The Immediate Impact and Fear of the Bondi Shooting Is Transitioning to Rage and Division. We Must Look For the Hope.
As the nation settles into for a customary Christmas holiday across languorous days of beach and blistering heat set to the soundtrack of Test cricket and cicada song, this year the nation's summer atmosphere seems, sadly, like no other.
It would be a dramatic oversimplification to describe the collective temperament after the anti-Jewish terrorist attack on Australian Jews during Bondi Hanukah festivities as one of simple ennui.
Throughout the country, but especially than in Sydney – the most iconically beautiful of Australian cities – a tenor of immediate surprise, sorrow and horror is segueing to anger and deep division.
Those who had not picked up on the frequently expressed concerns of Australian Jews are now acutely aware. Just as, they are sensitive to balancing the need for a far more urgent, energetic government and institutional crackdown against antisemitism with the right to demonstrate against mass atrocities.
If ever there was a time for a countrywide dialogue, it is now, when our faith in humanity is so deeply depleted. This is especially so for those of us lucky never to have experienced the hatred and fear of faith-based persecution on this continent or anywhere else.
And yet the social media feeds keep churning out at us the trite instant opinions of those with inflammatory, divisive stances but little understanding at all of that terrifying fragility.
This is a time when I regret not having a stronger spiritual belief. I lament, because believing in people – in mankind’s potential for compassion – has let us down so painfully. Something else, something higher, is needed.
And yet from the horror of Bondi we have seen such extreme examples of human decency. The courageous acts of ordinary people. The selflessness of bystanders. Emergency personnel – police officers and medical staff, those who ran towards the danger to help fellow humans, some recognised but for the most part anonymous and unheralded.
When the police tape still fluttered wildly all about Bondi, the imperative of community, religious and ethnic solidarity was admirably championed by religious figures. It was a message of love and tolerance – of unifying rather than dividing in a time of antisemitic slaughter.
Consistent with the symbolism of the Festival of Lights (light amid gloom), there was so much appropriate evocation of the need for hope.
Togetherness, light and love was the message of faith.
‘Our public places may not look quite the same again.’
And yet segments of the Australian polity reacted so disgustingly quickly with fragmentation, blame and accusation.
Some elected officials gravitated straight for the darkness, using tragedy as a calculating opportunity to question Australia’s migration rules.
Observe the harmful message of division from longstanding agitators of societal discord, capitalizing on the massacre before the crime scene was even cold. Then consider the words of political figures while the investigation was still active.
Government has a formidable task to do when it comes to uniting a nation that is mourning and scared and seeking the light and, importantly, answers to so many uncertainties.
Like why, when the national terrorism threat level was judged as probable, did such a large public Hanukah event go ahead with such a grossly inadequate protection? Like how could the accused attackers have multiple firearms in the residence when the security agency has so openly and repeatedly warned of the threat of antisemitic violence?

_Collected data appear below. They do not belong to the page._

-- ==== Sys2Proof/Machine/State.lean ====
section
/-! DEFINITION. The state of the block: plain data, one structure per subsystem of 01 R8, and the state
after reset. Software-visible registers stand in ONE register file keyed by register-port offset
(an unlisted offset holds the Reset value of the spec's table, RegMap.lean); fields that the spec
derives from a structure below (an occupancy, a depth) are read from that structure and are not
stored twice. -/

namespace Sys2Proof.Machine

/-- The integration parameters of 01 R20; the state after reset holds the reference implementation's, which
GLB_PARAM's Reset column gives (16 R393). No command changes them. -/
structure Par where
  targets   : Nat
  wired     : Nat
  panels    : Nat
  vpes      : Nat
  weftPorts : Nat
  deriving DecidableEq, Repr

/-- Where the block stands in the reset sequences of 02 R41 and R43. -/
inductive Phase
  /-- rst_cold_n_i is low -/
  | cold
  /-- from C3 to C4: SRAM initialisation -/
  | init
  /-- after C5 -/
  | run
  /-- W1 done, W2 running (a flushing trigger) -/
  | w2
  /-- W3 running -/
  | w3
  /-- W5: CLK_FAST and CLK_MAIN domains held in reset, warm_quiet_o high -/
  | w5
  deriving DecidableEq, Repr

/-- Reset control (02 R41 to R46). -/
structure Rst where
  phase    : Phase
  /-- level of rst_warm_n_i low -/
  warmLow  : Bool
  /-- the running warm reset was triggered, or taken over, by rst_warm_n_i -/
  byPin    : Bool
  /-- rst_warm_n_i rose before warm_quiet_o: W5 is the 16-cycle hold (R44) -/
  earlyRise : Bool
  /-- warm_quiet_o -/
  quiet    : Bool
  /-- the C3 of the running initialisation belongs to a warm reset (R43 W6) -/
  warmInit : Bool
  /-- a flushing trigger, with its cause, that waits for a consent round to abort (R46), for RUN (log 80) or for C5 (log 23) -/
  pendingTrig : Option (BitVec 4)
  /-- rst_warm_n_i fell in NAP or DEEP, or in the initialisation of a cold reset (log 81): the warm reset runs from W1 once
  RUN is reached (R46) -/
  pinAfterWake : Bool
  /-- a register-port write has started this warm reset and its cycle may still last: a Burin's write in the same cycle is part
  of the trigger (R46) -/
  trig     : Bool
  deriving DecidableEq, Repr

/-! ### Events and trees (03, 07) -/

/-- Attributes of an event: base priority, group (true: group 1), latency class. -/
structure Attr where
  prio  : Byte
  group : Bool
  cls   : BitVec 3
  deriving DecidableEq, Repr

/-- A resident entry (07 R150). For a virtual entry the vPE is the one resident on the target. -/
structure Entry where
  ev    : EventId
  virt  : Bool
  group : Bool
  base  : Byte
  arr   : Stroke
  eff   : Byte
  cls   : BitVec 3
  deriving DecidableEq, Repr

/-- Kinds of Hatch-tree operation (07 R152); EXT is held apart, in `Tg.ext`. -/
inductive OpKind
  | ins
  /-- removal for a drop (tests the latch, R57) -/
  | drop
  /-- removal for a clear-pending command (R441) -/
  | clr
  | rpr
  | age
  | mvo
  | fls
  deriving DecidableEq, Repr

/-- An operation of a Hatch tree: queued, admitted, carried over or urgent. -/
structure TOp where
  kind   : OpKind
  ev     : EventId
  virt   : Bool
  attr   : Attr
  arr    : Stroke
  /-- a level assertion: no effect on an active event (R61) -/
  level  : Bool
  /-- a refill: its arrival is the stroke in which it issues (R74) -/
  refill : Bool
  /-- a swept insert (counted by RNK_SWEEP_CNT) -/
  swept  : Bool
  /-- the vPE of a virtual operation -/
  vpe    : BitVec 16
  /-- the message write that it carries, for the ingress fence (05 R110) -/
  wid    : Option Nat
  /-- queued before its Panel's Q0 (10 R239) -/
  pre    : Bool := false
  /-- re-entry of a pending part at deactivation: the event is already pending (R61) -/
  reent  : Bool := false
  /-- formed while the reserve was not free: the insert is a REPLACE (R168 step 3) -/
  repl   : Bool := false
  /-- a set-pending command: it sets the software latch of a level event (03 R57) -/
  setp   : Bool := false
  deriving DecidableEq, Repr

/-- A live summary entry (07 R163). -/
structure Sum where
  prio   : Byte
  lead   : BitVec 10
  leadOk : Bool
  v      : Bool
  deriving DecidableEq, Repr

/-- A sweep of one chunk (07 R168). -/
structure Sweep where
  chunk  : Nat
  /-- the two lines have arrived and the snapshot is taken -/
  taken  : Bool
  /-- snapshot bits not yet visited, ascending -/
  snap   : List EventId
  /-- the empty result of step 1, with the marks of step 3 and those received during the sweep (step 4) -/
  result : Sum
  /-- its second line has not been read, for want of SHT_RATE (10 R234) -/
  due    : Bool := false
  deriving DecidableEq, Repr

/-- A sweep engine (07 R168): the waiting chunks and the running sweep; its buffer of formed inserts is in `Tg.sbuf`. -/
structure SweepEng where
  waiting : List Nat
  run     : Option Sweep
  deriving DecidableEq, Repr

/-- An active event: an entry of an active stack or of a split list (09 R196). In the split list EFF and
PV have no further use. -/
structure Act where
  ev    : EventId
  group : Bool
  eff   : Byte
  pv    : Byte
  /-- the pending part of active-and-pending: attributes and arrival stroke of the raise that set it; `none`
  inside: loaded from a vPE context, which keeps no record of the raise (10 R443) -/
  pend  : Option (Option (Attr × Stroke))
  deriving DecidableEq, Repr

/-- Physical or virtual state of a target engine (09 R196): SPLIT0 and SPLITC0 have no use in the virtual one,
whose VSPLIT and VSPLITC are `split1` and `splitc1`. -/
structure Ctx where
  stack   : List Act   -- top first, at most 16
  split   : List Act   -- at most 16
  pmask   : Byte
  split0  : BitVec 3
  split1  : BitVec 3
  splitc0 : Bool
  splitc1 : Bool
  deriving DecidableEq, Repr

/-- A claim that took an event and whose response is not yet presented (09 R201, R214). -/
structure ClaimWait where
  virt  : Bool
  ev    : EventId
  /-- the EXT has issued -/
  done  : Bool
  resp  : W32
  /-- the claim came over the frame, from this source; `none`: over the channel -/
  src   : Option Src
  /-- over the register port: the access that waits for the response, with reg_req_sec_i and whether it peeks as well (R217) -/
  slot  : Nat := 0
  sec   : Bool := false
  wide  : Bool := false
  deriving DecidableEq, Repr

How rapidly we were subjected to that cliched line (or versions of it) that it’s individuals not guns that kill. Naturally, each point are valid. It’s possible to at the same time pursue new ways to stop hate-fuelled violence and prevent firearms away from its possible perpetrators.
In this city of immense beauty, of pristine blue heavens above sea and shore, the water and the coastline – our communal areas – may not look quite the same again to the multitude who’ve observed that famous Bondi seems so incongruous with last weekend’s horrific violence.
We long right now for understanding and meaning, for loved ones, and perhaps for the consolation of beauty in art or nature.
This weekend many Australians are cancelling holiday gathering plans. Reflective solitude will seem more appropriate.
But this is perhaps counterintuitively against instinct. For in these times of anxiety, outrage, sadness, bewilderment and grief we need each other more than ever.
The reassurance of togetherness – the binding force of the unity in the very word – is what we likely need most.
But sadly, all of the indicators are that cohesion in politics and the community will be hard to find this long, draining summer.